# getaddrinfo() fails, gethostbyname() works [SOLVED]

## alex.blackbit

hi,

since a few days i am experiencing a weird networking problem.

from sites on the internet i cannot my home network (domain xx.vu) with my laptop with _some_ applications.

e.g. ping, host, ... work, ssh does not work (temporary failure in name resolution).

i traced the problem down to the library calls.

the apps that work use gethostbyname, those who don't work use getaddrinfo.

i verified that with simple demo programs. getaddrinfo("xx.vu", NULL, NULL, &result) returns "Temporary failure in name resolution".

From other computers these tests succeed, so i assume it's not the fault of my dns server.

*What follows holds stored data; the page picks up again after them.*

/-- The block of entry e of output n for the instant k: its STAT and its words, each with whether it is digital. -/
def outBlock (d : Dev) (n e k : Nat) : Nat × List (Bool × Word32) :=
  let s := d.getN Reg.T_POOL.SRC e
  let c37 := !d.onN Reg.ALN_OUTn_CFG.FMT n
  let ws := maskBits (entryMask d c37 e)
  let alarm := alarmBits d n s
  let stat (x : Nat) : Nat := if alarm = 0 then x else (x ||| 15) - 15 ||| alarm
  if outRate d n ≤ srcRate d s ∨ onGrid d k s then
    let hdr := match histRegion d k s with
      | some g => g.stat
      | none => 0x8000
    let word (w : Nat) : Word32 :=
      if entryDecimates d e && !isDigital d s w then filterWord d (tget d.aln.outs n).since e k w else histWord d k s w
    (stat hdr, ws.map fun w => (isDigital d s w, word w))
  else
    let st := spreadRate d / max 1 (srcRate d s)
    let k0 := k / st * st
    let hdr := match histRegion d k0 s with
      | some g => g.stat
      | none => 0x8000
    let hold := d.onN Reg.ALN_OUTn_CFG.HOLD n
    let word (w : Nat) : Word32 :=
      let x := histWord d k0 s w
      if hold then x else if !isDigital d s w && isNan32 x then lowCode (codeOf x) wHeld else wHeld
    (stat (hdr ||| 2 ^ 9), ws.map fun w => (isDigital d s w, word w))

/-- The TIME_QUALITY byte of C37.118 (R87, R89). -/
def timeQuality (t : Time) (d : Dev) : Nat :=
  tqOutWord t d % 16 + 16 * d.get Reg.TKP_UTC.LEAP_PEND + 32 * d.get Reg.TKP_UTC.LEAP_OCC + 64 * d.get Reg.TKP_UTC.LEAP_DIR

/-- A C37.118 data frame (R247). -/
def c37Frame (t : Time) (d : Dev) (n k : Nat) : List Byte :=
  let inst := spreadNs d k
  let tb := d.getN Reg.ALN_OUTn_TB.TIME_BASE n
  let blocks := ((outEntries d n).map fun e =>
    let (st, ws) := outBlock d n e k
    be 2 st ++ (ws.map fun w => if w.1 then be 2 w.2.toNat else be 4 w.2.toNat).flatten).flatten
  let frac := (2 * (inst % 1000000000) * tb + 1000000000) / 2000000000
  let b := [0xAA, if d.onN Reg.ALN_OUTn_CFG.VER2 n then 0x02 else 0x01] ++ be 2 (16 + blocks.length) ++
    be 2 (d.getN Reg.ALN_OUTn_ID.IDCODE n) ++ be 4 (unsig 32 (utcOf d (inst / 1000000000))) ++
    le 1 (timeQuality t d) ++ be 3 frac ++ blocks
  b ++ be 2 (crcCcitt b)

/-- The members of an R-SV dataset (R248). -/
def svMembers (d : Dev) (n k : Nat) : List (Bool × Word32) :=
  ((outEntries d n).map fun e =>
    let (st, ws) := outBlock d n e k
    (false, BitVec.ofNat 32 st) :: ws.map fun w => (true, w.2)).flatten

def outDrop (n : Nat) (d : Dev) : Dev := d.sat Reg.ALN_OUTn_DROP.N n

def modOut (n : Nat) (f : OutSt → OutSt) (d : Dev) : Dev := d.modAln fun x => { x with outs := tmod x.outs n f }

/-- A payload leaves behind the header template of output n (R249, R250). -/
def outSend (n : Nat) (payload : List Byte → List Byte) (d : Dev) : Dev :=
  let v6 := tmplV6 d n
  let port := d.getN Reg.ALN_OUTn_CFG.PORT n
  let (eth, ip, udp, rest) := cutHeader v6 (tmplHdr d n)
  let id := (tget d.aln.outs n).ipId
  match udpFrames d port v6 id eth ip udp (payload rest) with
  | none => outDrop n d
  | some (cut, fs) =>
    let d1 := if v6 && !cut then d else modOut n (fun o => { o with ipId := (o.ipId + 1) % (if v6 then 2 ^ 32 else 2 ^ 16) }) d
    if portTakes d port then (queueFrames port (d.getN Reg.ALN_OUTn_CFG.TC n) (.output n) fs d1).sat Reg.ALN_OUTn_CNT.N n
    else outDrop n d1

i will be very thankful for any ideas.

thanks in advance.

EDIT: it seems this has something to do with this.

i'll report back when i got a chance to test this patch.

EDIT: the patch does nothing for me.Last edited by alex.blackbit on Mon May 31, 2010 9:23 am; edited 1 time in total

----------

## gerdesj

You don't give much to go on here believe it or not!  You say that name resolution is broken in some way.  

Please give some more information: 

Distro, version? 

Do you have IPv6 enabled? 

Which DNS server are you using (local or remote)?

Cheers

Jon

----------

## alex.blackbit

sorry for the late reply.

the problem disappeared.

unfortunately i have no clue why. i did not make any changes to the system since the error report, i was not even touching the laptop, because i was traveling.

anyway, thanks for the help.

----------